The New York Post e-Edition

US left $7B in weapons, equipment behind

By MARK MOORE

More than $7 billion worth of US-provided military equipment was in the possession of the Western-backed Afghan government when it collapsed last year — and much of it fell into the hands of the Taliban after the US withdrawal, the Defense Department’s inspector general said in a report released Tuesday.

The watchdog noted that the lost materiel included $923.3 million worth of military aircraft, “some of which were demilitarized and rendered inoperable during the evacuation,” and $294.6 million in aircraft munitions.

The bulk of the outlay, the report added, was in tactical ground vehicles such as Humvees and mine-resistant MRAPs — about $4.12 billion of which was in the Afghan army’s inventory when the Taliban swept into Kabul on Aug. 15, 2021.

The IG’s office added that the Pentagon’s Office of the Under Secretary of Defense for Policy, which had provided the figures, had claimed that “the Afghan forces were heavily reliant on US contractor support to maintain both their aircraft and ground vehicle fleets, and without this continued support, the long-term operability of these assets would be limited.”

The report also said that 316,260 small arms — including rifles, sniper rifles, pistols, machine guns, rocket-propelled grenade launchers and howitzers — worth more than $511.8 million were under the care of the Afghan military at the time of its collapse, but the condition of those weapons was unknown.

The report also stated that the US military had “removed nearly all major equipment” during the pullout, except for some tactical vehicles transferred to the Afghan Ministry of Defense at the beginning of last year, as well as other obsolete vehicles that were destroyed.

The watchdog added that “small quantities” of equipment that could not be removed from Kabul’s airport before the US completed its withdrawal Aug. 30 were also destroyed or rendered unusable.

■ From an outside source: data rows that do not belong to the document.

-- ==== Sys2Proof/Machine/Transaction.lean ====
section
/-! DEFINITION. The transaction unit (R297-R314): TXBEGIN, TXEND and TXABORT at issue, the commit at the home slices, and the
package's serial lock. The parts of loads and stores are in Access.lean. -/
namespace Sys2Proof.Machine

/-- The lanes of an engine that a mask field enables, as a set. -/
def laneSet (s : State) (k : Nat) (en : Engine) (m : BitVec 3) : BitVec 32 :=
  (lanesOn s k en m).foldl (fun b l => b ||| (1#32 <<< l)) 0

/-- Every member lane of a set that is not doomed becomes doomed with a cause. -/
def TxState.doomSet (t : TxState) (m : BitVec 32) (cause : Nat) : TxState :=
  (below 32).foldl (fun t l => if m.getLsbD l then t.doom t.cur.id l cause 0 0 else t) t

/-- A transaction opens, or a nested TXBEGIN dooms the members (R299). -/
def Engine.txOpen (en : Engine) (serial : Bool) (members : BitVec 32) : Engine :=
  if en.tx.opened then { en with tx := en.tx.doomSet (BitVec.allOnes 32) 5 }
  else
    ({ en with tx := { en.tx with opened := true, cur := { id := en.tx.nextId, serial, members }, fcode := 0, flane := 0, fva := 0,
                                  nextId := en.tx.nextId + 1 } }).mark (if serial then 5 else 4) 0

/-- TXBEGIN: an optimistic transaction over the enabled lanes. -/
def execTxbegin (m : BitVec 3) (s : State) : Out :=
  slotGang s (fun g => g.mapAct s.act (fun k en => en.txOpen false (laneSet s k en m)))

/-- The member of a TXBEGIN.serial: the lowest enabled lane of the lowest engine that has one (R309). -/
def serialMember (s : State) (g : Gang) (m : BitVec 3) : Option (Nat × Nat) :=
  (maskList s.act).findSome? (fun k => ((lanesOn s k (g.eng k) m).head?).map (fun l => (k, l)))

/-- TXBEGIN.serial: at most one member, and a request for the lock unless the gang holds or awaits it. -/
def execTxbeginSerial (m : BitVec 3) (s : State) : Out :=
  slotState s (fun g =>
    let w := serialMember s g m
    let opens := (maskList s.act).any (fun k => !(g.eng k).tx.opened)
    let s' := s.modGang s.ctx.core (fun g => { g.mapAct s.act (fun k en => en.txOpen true (match w with
      | some (e, l) => if e = k then 1#32 <<< l else 0
      | none => 0)) with lockKept := false })
    if opens && s.lock.holder != some s.ctx.core && !s.lock.requests.contains s.ctx.core then
      { s' with lock := { s'.lock with requests := s'.lock.requests ++ [s.ctx.core] } }
    else s')

/-- TXEND closes the transaction and pushes its entry (R305). -/
def execTxend (q : BitVec 2) (s : State) : Out :=
  mImmediate s q.toNat 1 (fun _ _ en =>
    let id := if en.tx.opened then en.tx.cur.id else 0
    let acc : Access := { kind := .txend, opcode := 0x12, sizeCode := 0, write := false, scope := 2, block := true, pieces := [],
                          data := 0, cmp := 0, txid := id, lq := lqOf s.ctx.slot }
    let tx := if en.tx.opened then
        { en.tx with opened := false, closing := en.tx.closing ++ [en.tx.cur]
                     cur := { en.tx.cur with reads := [], writes := [] } }
      else en.tx
    ({ en with tx }).push s q.toNat acc s.cycle)

/-- TXABORT: the enabled members of an open optimistic transaction are doomed with cause 4 (R304). -/
def execTxabort (m : BitVec 3) (s : State) : Out :=
  slotGang s (fun g => (g.mapAct s.act (fun k en =>
    if en.tx.opened && !en.tx.cur.serial then { en with tx := en.tx.doomSet (laneSet s k en m) 4 } else en)).immediate s)

/-! ## Commit (R305-R308) -/

/-- The write entries of a log translated (RD and WR): a fault dooms its lane (R302, R303); the address that CR_TXFAULT shows is that of
the first part merged into the entry (R298). -/
def txTranslate (s : State) (core asid : Nat) (t : TxLog) : List TxWrite → State × TxLog × List (TxWrite × Nat) × List (Nat × Nat × Nat)
  | [] => (s, t, [], [])
  | w :: r =>
    if t.doomed.getLsbD w.lane then txTranslate s core asid t r
    else
      let x := s.translate core asid w.va true true
      match x.2 with
      | .ok pa =>
        let y := txTranslate x.1 core asid t r
        (y.1, y.2.1, (w, pa) :: y.2.2.1, y.2.2.2)
      | .error f =>
        let y := txTranslate x.1 core asid (t.doom w.lane 3) r
        (y.1, y.2.1, y.2.2.1, (w.lane, f.code.code, w.part) :: y.2.2.2)

/-- The cause of lane l at validation, and the home slices after its writes (R306). -/
def commitLane (s : State) (t : TxLog) (ws : List (TxWrite × Nat)) (l : Nat) : Nat × State :=
  let mine := ws.filter (fun w => w.1.lane == l)
  let reads := t.reads.filter (fun r => r.lane == l)
  let secs := reads.filterMap (·.pa) ++ mine.map (·.2)
  if !t.members.getLsbD l then (7, s)
  else if t.doomed.getLsbD l then ((kfind t.causes l).getD 3, s)
  else if reads.any (fun r => match r.pa, r.value with
      | some pa, some v => v != BitVec.ofNat 256 (s.homeBytes pa 32)
      | _, _ => false) then (1, s)
  else if secs.any (fun pa => s.poisoned pa 32) then (3, s)
  else (0, mine.foldl (fun s w => s.homeStores w.2 ((below 32).map (fun o =>
      if w.1.mask.getLsbD o then some (w.1.data.extractLsb' (8 * o) 8 : Byte) else none))) s)

/-- Causes by lane, as an entry holds them. -/
def causeLanes (l : List Nat) : Vec := packElems 32 ((below l.length).zip l)

/-- A TXEND entry is performed: its causes, and the cycle in which it resolves. -/
def Engine.txPerformed (en : Engine) (q serial : Nat) (causes : List Nat) (at_ : Nat) : Engine :=
  en.modQueue q (fun l => l.map (fun e =>
    if e.serial = serial then { e with held := some (causeLanes causes), readyAt := at_ } else e))

/-- A log of a lane that may still commit. -/
def TxLog.live (t : TxLog) (l : Nat) : Bool := t.members.getLsbD l && !t.doomed.getLsbD l

/-- What the TXEND of a log would commit now: the state with its write entries translated, the log, its write entries with their sectors,
the faults found, and the sectors of G in ascending order (R306). -/
structure CommitPlan where
  s : State
  log : TxLog
  writes : List (TxWrite × Nat)
  faults : List (Nat × Nat × Nat)
  sectors : List Nat
  deriving DecidableEq, Repr
def commitPlan (s : State) (core asid : Nat) (t : TxLog) : CommitPlan :=
  let x := txTranslate s core asid t t.writes
  let t' := x.2.1
  let ws := x.2.2.1.filter (fun w => t'.live w.1.lane)
  { s := x.1, log := t', writes := ws, faults := x.2.2.2,
    sectors := ascending ((t'.reads.filter (fun r => t'.live r.lane)).filterMap (·.pa) ++ ws.map (·.2)) }

/-- The TXEND of engine k at a place meets the conditions of R305: its own order, every transactional load part of the engine performed, and
every write entry translated, none of them waiting for a release. With no transaction open it is performed at once.
(DEDUCED, log 22) -/
def txReady (s : State) (core : Nat) (g : Gang) (k : Nat) (e : QEntry) : Bool :=
  let en := g.eng k
  let txLoad (x : QEntry) : Bool := decide (x.serial < e.serial) && !x.performed && x.acc.pieces.any (fun p => match p.tx with
    | .logged _ _ => true
    | .serial => true
    | _ => false)
  let writes := (en.tx.closing.filter (fun t => t.id == e.acc.txid)).flatMap (fun t => t.writes.filter (fun w => t.live w.lane))
  e.acc.txid == 0 ||
  (mayPerform s core g k e.serial e.acc.lq .txend && !(en.q0 ++ en.q1).any txLoad &&
   writes.all (fun w => !s.releasing g.info.asid w.va && decide (e.issued + s.missCost core g.info.asid w.va ≤ s.cycle)))

/-- The TXEND closes an optimistic transaction. -/
def Engine.optimistic (en : Engine) (e : QEntry) : Option TxLog := en.tx.closing.find? (fun t => t.id == e.acc.txid && !t.serial)

/-- A commit is that of an entry. -/
def Commit.isOf (c : Commit) (core k serial : Nat) : Bool := c.core == core && c.engine == k && c.serial == serial

/-- The commit of the TXEND of engine k at a place may begin: an optimistic one waits for the serial lock, 40 cycles longer if it has waited,
and for the lock of the first sector of G (R306, R308, R309). (DEDUCED, log 22) -/
def mayCommit (s : State) (core : Nat) (g : Gang) (k : Nat) (e : QEntry) : Bool :=
  !s.commits.any (·.isOf core k e.serial) && txReady s core g k e && (match (g.eng k).optimistic e with
    | none => true
    | some t =>
      s.lock.holder.isNone && (!e.begun || (match s.lock.released with
        | some r => decide (r + 40 ≤ s.cycle)
        | none => true)) &&
      !((commitPlan s core g.info.asid t).sectors.take 1).any (fun pa => s.locked pa 32))

/-- The sectors that a commit can lock next, one after the other in ascending order (R306, R308). -/
def State.lockable (s : State) (c : Commit) : List Nat := (c.sectors.drop c.taken).takeWhile (fun pa => !s.locked pa 32)

/-- A commit that stands in the list locks what it can. With its last lock its TXEND counts as performed, and it holds the locks for 240
cycles and 4 a sector, longer where a line comes from LPDDR 5X (R305-R307). (DEDUCED, log 22) -/
def State.takeLocks (s : State) (c : Commit) : State :=
  let c' := { c with taken := c.taken + (s.lockable c).length }
  let put (s : State) (c' : Commit) : State := { s with commits := s.commits.map (fun d => if d = c then c' else d) }
  if c'.taken < c.sectors.length then put s c'
  else
    let far := c.sectors.any (fun pa => sget 0 s.homeLines (pa / 128) != 1)
    let ends := s.cycle + 240 + 4 * c.sectors.length + if far then 280 else 0
    (c.sectors.foldl (fun s pa => s.homeTouch (pa / 128)) (put s { c' with ends })).modGang c.core (fun g =>
      g.modEng c.engine (fun en => en.txPerformed c.q c.serial [] ends))

/-- The commit of the TXEND at a place of engine k begins: without a transaction or for a serial one the causes are known; an optimistic one
begins to take its locks (R305-R309). (DEDUCED, log 22) -/
def State.txCommit (s : State) (core k q : Nat) (e : QEntry) : State :=
  match s.gang core with
  | none => s
  | some g =>
    let modE (s : State) (f : Engine → Engine) : State := s.modGang core (fun g => g.modEng k f)
    let close (en : Engine) (faults : List (Nat × Nat × Nat)) : Engine :=
      let tx := faults.foldl (fun x f => x.doom e.acc.txid f.1 3 f.2.1 f.2.2) en.tx
      { en with tx := { tx with closing := tx.closing.filter (fun c => c.id != e.acc.txid) } }
    match (g.eng k).tx.closing.find? (fun t => t.id == e.acc.txid) with
    | none => modE s (fun en => en.txPerformed q e.serial (List.replicate 32 7) (s.cycle + 14))
    | some t =>
      if t.serial then
        modE s (fun en => (close en []).txPerformed q e.serial ((below 32).map (fun l => if t.members.getLsbD l then 0 else 7)) (s.cycle + 14))
      else
        let p := commitPlan s core g.info.asid t
        let c : Commit := { core, engine := k, q, serial := e.serial, log := p.log, sectors := p.sectors, writes := p.writes }
        (modE { p.s with commits := p.s.commits ++ [c] } (fun en => close en p.faults)).takeLocks c

/-- A commit holds every lock that it needs. -/
def Commit.full (c : Commit) : Bool := c.taken == c.sectors.length

/-- A commit that holds its locks in a cycle: lane l is validated, and its writes are applied, 32 - l cycles before the end; at the end the sectors are unlocked
and the entry has its causes. (DEDUCED, log 22) -/
def State.tickCommit (s : State) (c : Commit) : State :=
  let l := c.causes.length
  if !c.full then s
  else if c.ends ≤ s.cycle then
    ({ s with commits := s.commits.filter (fun d => !decide (d = c)) }).modGang c.core (fun g => g.modEng c.engine (fun en =>
      en.txPerformed c.q c.serial c.causes c.ends))
  else if l < 32 ∧ c.ends ≤ s.cycle + 32 - l then
    let x := commitLane s c.log c.writes l
    { x.2 with commits := x.2.commits.map (fun d => if d = c then { c with causes := c.causes ++ [x.1] } else d) }
  else s

/-- The commits in turn: those that hold their locks go on, and then those that wait for one go on locking, oldest first (R308).
(DEDUCED, log 22) -/
def State.tickCommits (s : State) : State :=
  let s := s.commits.foldl State.tickCommit s
  (s.commits.filter (fun c => !c.full)).foldl State.takeLocks s

/-- TXENDs that wait for the serial lock are known to have waited (R309). -/
def State.tickTx (s : State) (core : Nat) : State :=
  match s.gang core with
  | none => s
  | some g =>
    if s.lock.holder.isNone then s
    else s.modGang core (fun h => h.mapAct 0xFFFF (fun k en =>
      let note (e : QEntry) : QEntry :=
        if e.acc.kind = .txend ∧ !e.performed ∧ (en.optimistic e).isSome ∧ txReady s core g k e then { e with begun := true } else e
      { en with q0 := en.q0.map note, q1 := en.q1.map note }))

/-- TX_COMMIT: the TXEND that the step's subject names is performed once it may be. -/
def execTxCommit (s : State) : Out :=
  match s.gang s.ctx.core with
  | none => .next s
  | some g =>
    match ((g.eng s.ctx.engine).queue s.ctx.unit).find? (fun e => e.serial == s.ctx.id && e.acc.kind == .txend && !e.performed) with
    | none => .next s
    | some e =>
      if mayCommit s s.ctx.core g s.ctx.engine e then .next (s.txCommit s.ctx.core s.ctx.engine s.ctx.unit e) else .next s

/-- COUNT after an entry with these causes (R307): unchanged when no transaction was open. -/
def retryCount (count : Nat) (v : Vec) (had : Bool) : Nat :=
  if !had then count
  else if (below 32).all (fun l => elemAt v 32 l == 0 || elemAt v 32 l == 7) then 0 else min (count + 1) 65535

/-- TX_ENTRY_RESOLVE: the entry gives each lane its cause and COUNT follows (R307). -/
def execTxEntryResolve (s : State) : Out :=
  slotGang s (fun g => g.modEng s.ctx.engine (fun en =>
    match (en.queue s.ctx.unit).find? (fun e => e.serial == s.ctx.id && e.acc.kind == .txend) with
    | some { held := some v, readyAt, acc, .. } =>
      if readyAt ≤ s.cycle then
        ({ en with tx := { en.tx with count := retryCount en.tx.count v (acc.txid != 0) } }).modQueue s.ctx.unit (fun l => l.map (fun (e : QEntry) =>
          if e.serial = s.ctx.id then { e with held := none, result := some (.data v) } else e))
      else en
    | _ => en))

/-! ## The serial lock (R309, R310) -/

/-- SERIAL_LOCK_GRANT: the next request in order of arrival, while no commit holds a lock. -/
def execSerialLockGrant (s : State) : Out :=
  match s.lock.holder, s.lock.requests with
  | none, c :: t =>
    if s.commits = [] then .next { s with lock := { s.lock with holder := some c, requests := t, granted := s.cycle } } else .next s
  | _, _ => .next s

/-- A held or sealed store of a serial member. -/
def SQEntry.serialStore (e : SQEntry) : Bool := e.marker.isNone && e.acc.pieces.any (fun p => p.tx == .serial)

/-- The lock may be released (R310): the gang is gone, or no serial transaction is open, every TXEND.serial performed, and every
store of a serial member performed at package scope; nor is a TXBEGIN.serial that a restart discarded still to be replayed. -/
def mayUnlock (s : State) (c : Nat) : Bool :=
  match s.gang c with
  | none => true
  | some g =>
    !g.lockKept && (below g.engines.length).all (fun k =>
      let en := g.eng k
      !(en.tx.opened && en.tx.cur.serial) && !en.tx.closing.any (·.serial) &&
      !(en.sq ++ g.prim.batchOf k ++ g.spare.batchOf k).any (·.serialStore)) &&
    !s.transit.any (fun t => t.core == c && t.target == .home)

/-- SERIAL_LOCK_RELEASE. -/
def execSerialLockRelease (s : State) : Out :=
  match s.lock.holder with
  | some c =>
    if mayUnlock s c then .next { s with lock := { s.lock with holder := none, released := some s.cycle } } else .next s
  | none => .next s

end Sys2Proof.Machine
end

Between 2005 and 2021, the Defense Department spent around $84 billion in security assistance to Afghan forces, with $18.6 billion going to buying weapons for the army, air force national police and special forces.

Over those 16 years, the watchdog found, the US spent $612 million on 427,300 weapons “including 258,300 rifles, 6,300 sniper rifles, 64,300 pistols, 56,155 machine guns, 31,000 rocket propelled grenade launchers, and 224 howitzers.”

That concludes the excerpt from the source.